Alessandro Mendini’s Final Design

The late Italian architect’s last completed work, a multicolor trophy-shape cabinet for BD Barcelona, toasts the staying power of postmodern irreverence.

Cristallo by Alessandro Mendini for BD Barcelona.

Radical Italian designer Alessandro Mendini’s six-decade career abounded with influential works. His thronelike Proust armchair for Magis, which perhaps predicted the Postmodern design movement, has become one of the 20th century’s most groundbreaking chairs. Mendini’s architectural works share similar prestige—the Groningen Museum’s signature central golden tower instantly became emblematic of the Dutch city after its 1994 ribbon-cutting. Postmodernism expert Adam Nathaniel Furman describes Mendini as “a figure of staggering importance, and a beautiful mind who helped open up horizons that were once curtailed and reinject design and architecture with magic, self-awareness, and imagination.”

Mendini’s legacy lives on thanks to BD Barcelona Design, which recently unveiled the visionary’s final design before his death, this past February. Called Cristallo, the limited-edition trophy-shape cabinet embodies the idea of form following function.

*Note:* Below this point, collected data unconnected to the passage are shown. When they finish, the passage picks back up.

/-- Its levels at an instant. -/
def State.detLevels (s : State) (c : Fin 4) (tick : Nat) : Levels :=
  { a := decInt 16 (s.keyAt 0x0602 (c.val + 1) tick), b := decInt 16 (s.keyAt 0x0603 (c.val + 1) tick)
    h := s.keyAt 0x0604 (c.val + 1) tick }

/-- The codes around nominal fine instant `i0` of a channel: nine samples before it to ten after (04 R109). -/
def State.windowStream (s : State) (c : Fin 4) (i0 : Nat) (codes : Codes) : Stream :=
  s.streamFrom c ((i0 : Int) - ((9 * samplePeriod s.mode : Nat) : Int)) 20 codes

/-- The window of a channel around nominal fine instant `i0` of `x0`, from codes that begin nine samples before it: corrected samples with
their marks (01 R12; 03 R78, R81; 04 R105). -/
def State.windowOf (s : State) (c : Fin 4) (i0 : Nat) (codes : Codes) : Window :=
  let g := s.windowStream c i0 codes
  let x (i : Nat) : Sample := s.sampleOf c (s.feUnits c (s.detKey 0x0102 c)) g i
  ⟨x 8, x 9, x 10, x 11⟩

/-- The instant at the connector plane of the sample of a channel with nominal fine instant `i1` (01 R20, 08 R213). -/
def State.detInstant (s : State) (c : Fin 4) (i1 : Nat) : Nat := i1 - s.feUnits c (s.detKey 0x0102 c)

/-- Whether a detector examines the sample with nominal fine instant `i1` now: the detector runs, or ran at the sample's instant, has not
examined it, and the sample has passed the correction path (01 R19). Start and end are judged at the connector plane (08 R200; log
entry 55). -/
def State.examines (s : State) (c : Fin 4) (i1 : Nat) : Bool :=
  let d := s.ch[c].det
  s.present c && d.runsAt (s.detEnd c) (s.detInstant c i1)
    && decide (d.started * fineUnit ≤ s.detInstant c i1 ∧ d.seen < i1 ∧ s.detInstant c i1 / fineUnit + pathTicks ≤ s.clk)

/-- The stamp instant of a crossing found at the sample after the one at `i0` (08 R213). -/
def State.crossFine (s : State) (c : Fin 4) (i0 : Nat) (w : Window) (x : Crossing) : Int :=
  let j := interpAt w (windowFlat w) x.rising x.level
  ((i0 + (2 * j + 1) * (samplePeriod s.mode / 2048) : Nat) : Int) - (s.feUnits c (s.detKey 0x0102 c) : Int)

/-- What examining one sample finds: the detector after it, the events it fires, and its crossing of A for patterns. -/
structure Found where
  det   : Det
  fired : List Fired
  edge  : Option Fired
  hush  : Bool
deriving DecidableEq, Repr

/-- The first sample of a start, or after settling: it primes; at a start it sets the pattern state and fires the level type
(08 R204, R205, R209). -/
def Det.first (d : Det) (g : DetCfg) (v : Levels) (x : Int) (fine : Int) : Found :=
  let d1 := { d.prime v x [] with fresh := false, atStart := false, above := if d.atStart then decide (v.a ≤ x) else d.above }
  { det := d1, fired := if d.atStart ∧ g.ty = 2 ∧ g.cols.contains (!decide (v.a ≤ x)) then [⟨fine, false⟩] else []
    edge := none, hush := false }

/-- A sample compared with its predecessor: its crossings, their stamps and what they do; a crossing bracketed by a settling
sample fires nothing (08 R203, R205, R209). -/
def State.compareSample (s : State) (c : Fin 4) (i0 : Nat) (w : Window) (g : DetCfg) (v : Levels) (d : Det) : Found :=
  let cs := d.crossings v w.x0.val.toInt w.x1.val.toInt
  let stamped := cs.map (fun x => (x, (⟨s.crossFine c i0 w x, !(windowFlat w)⟩ : Fired)))
  let r := stamped.foldl (fun (r : Det × List Fired) x =>
    let y := r.1.cross g x.1 x.2
    (y.1, r.2 ++ y.2)) (d, [])
  { det := { r.1.prime v w.x1.val.toInt cs with above := aboveAfter d.above cs }
    fired := if windowSettles w then [] else r.2
    edge := (stamped.find? (fun x => !x.1.ofB)).map (·.2), hush := windowSettles w }

/-- Examine sample `x1` of a window (08 R200–R210). -/
def State.examine (s : State) (c : Fin 4) (i0 : Nat) (w : Window) : Found :=
  let i1 := i0 + samplePeriod s.mode
  let d := s.ch[c].det
  let g := s.detCfg c (i1 / fineUnit)
  let v := s.detLevels c (i1 / fineUnit)
  let f := if w.x1.settling then { det := { d with fresh := true, cand0 := none, cand1 := none }, fired := [], edge := none, hush := false }
    else if d.fresh || w.x0.settling then
      d.first g v w.x1.val.toInt ((i1 : Int) - (s.feUnits c (s.detKey 0x0102 c) : Int))
    else s.compareSample c i0 w g v d
  { f with det := { f.det with seen := i1 } }

/-- Raise a detector event that the sample at nominal instant `i1` makes (08 R199, R200, R220). -/
def State.raiseDet (s : State) (c : Fin 4) (i1 : Nat) (f : Fired) : State :=
  let n := f.fine.toNat
  s.setEvq (s.evq ++ [⟨n, 1 + c.val, s.stampAt n 1 f.valid, 0xF#4, s.cycleOf n + 404, f.valid, s.detInstant c i1⟩])

/-- Whether the pattern of a channel holds, given the states of the detectors (08 R208). -/
def patternTrue (pat : Nat) (above : Fin 4 → Bool) : Bool :=
  allCh.all (fun c => match bitsAt pat (2 * c.val) 2 with
    | 1 => above c
    | 2 => !(above c)
    | _ => true)

/-- The latest of the crossings that change a pattern, valid when all are (08 R208). -/
def latestOf : List Fired → Option Fired
  | [] => none
  | x :: xs => some (xs.foldl (fun a b => ⟨max a.fine b.fine, a.valid && b.valid⟩) x)

/-- The state of a detector before a sample, as patterns compare it: the sample that sets it at a start is no change (08 R204). -/
def Det.wasAbove (d : Det) (after : Bool) : Bool := if d.atStart then after else d.above

/-- The event of channel `c`'s pattern at one sample index, from the detectors before and after it and the crossings found at it
(08 R208): of the channels whose state changes there, the latest crossing. A pattern has no state before each detector it names has
had the first sample of its start (08 R204). -/
def State.patternEvent (s : State) (c : Fin 4) (before after : Fin 4 → Det) (found : Fin 4 → Option Found) : Option Fired :=
  let pat := s.detKey 0x0608 c
  let named := allCh.filter (fun d => bitsAt pat (2 * d.val) 2 != 0)
  let was (d : Fin 4) : Bool := (before d).wasAbove (after d).above
  let is := patternTrue pat (fun d => (after d).above)
  let hits := (named.filter (fun d => was d != (after d).above)).filterMap found
  if patternTrue pat was == is || named.any (fun d => (after d).atStart) || !((columnsOf (s.detKey 0x0601 c)).contains (!is))
      || hits.any (·.hush) then none
  else latestOf (hits.filterMap (·.edge))

/-- One sample index of every running detector, then the patterns over it (08 R200, R208). -/
def State.sampleStep (s : State) (i0 : Nat) (w : Fin 4 → Window) : State :=
  let i1 := i0 + samplePeriod s.mode
  let found (c : Fin 4) : Option Found := if s.examines c i1 then some (s.examine c i0 (w c)) else none
  let s1 := allCh.foldl (fun a c => match found c with
    | none => a
    | some f => f.fired.foldl (fun b x => b.raiseDet c i1 x) (a.modCh c (fun h => { h with det := f.det }))) s
  allCh.foldl (fun a c =>
    if s.examines c i1 && s.detKey 0x0600 c == 8 then
      (s.patternEvent c (fun d => s.ch[d].det) (fun d => s1.ch[d].det) found).elim a (a.raiseDet c i1)
    else a) s1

An intricate white trophy with geometric detailing is emblazoned across the cabinet’s sycamore-veneered front, which opens to compartments outfitted with shelving. Glossy reds, blues, and greens, which nod to Postmodern irreverence, define the piece’s side and back surfaces.

Cristallo by Alessandro Mendini for BD Barcelona.

BD Barcelona Design views the commission as a thank-you for their ongoing collaborations with Mendini, which originated in with a rug collection in the 1980s. “[Cristallo] is a celebration,” the brand says. “History wanted it to be Mendini’s last design done throughout his long and rich professional career. Let’s drink to him.”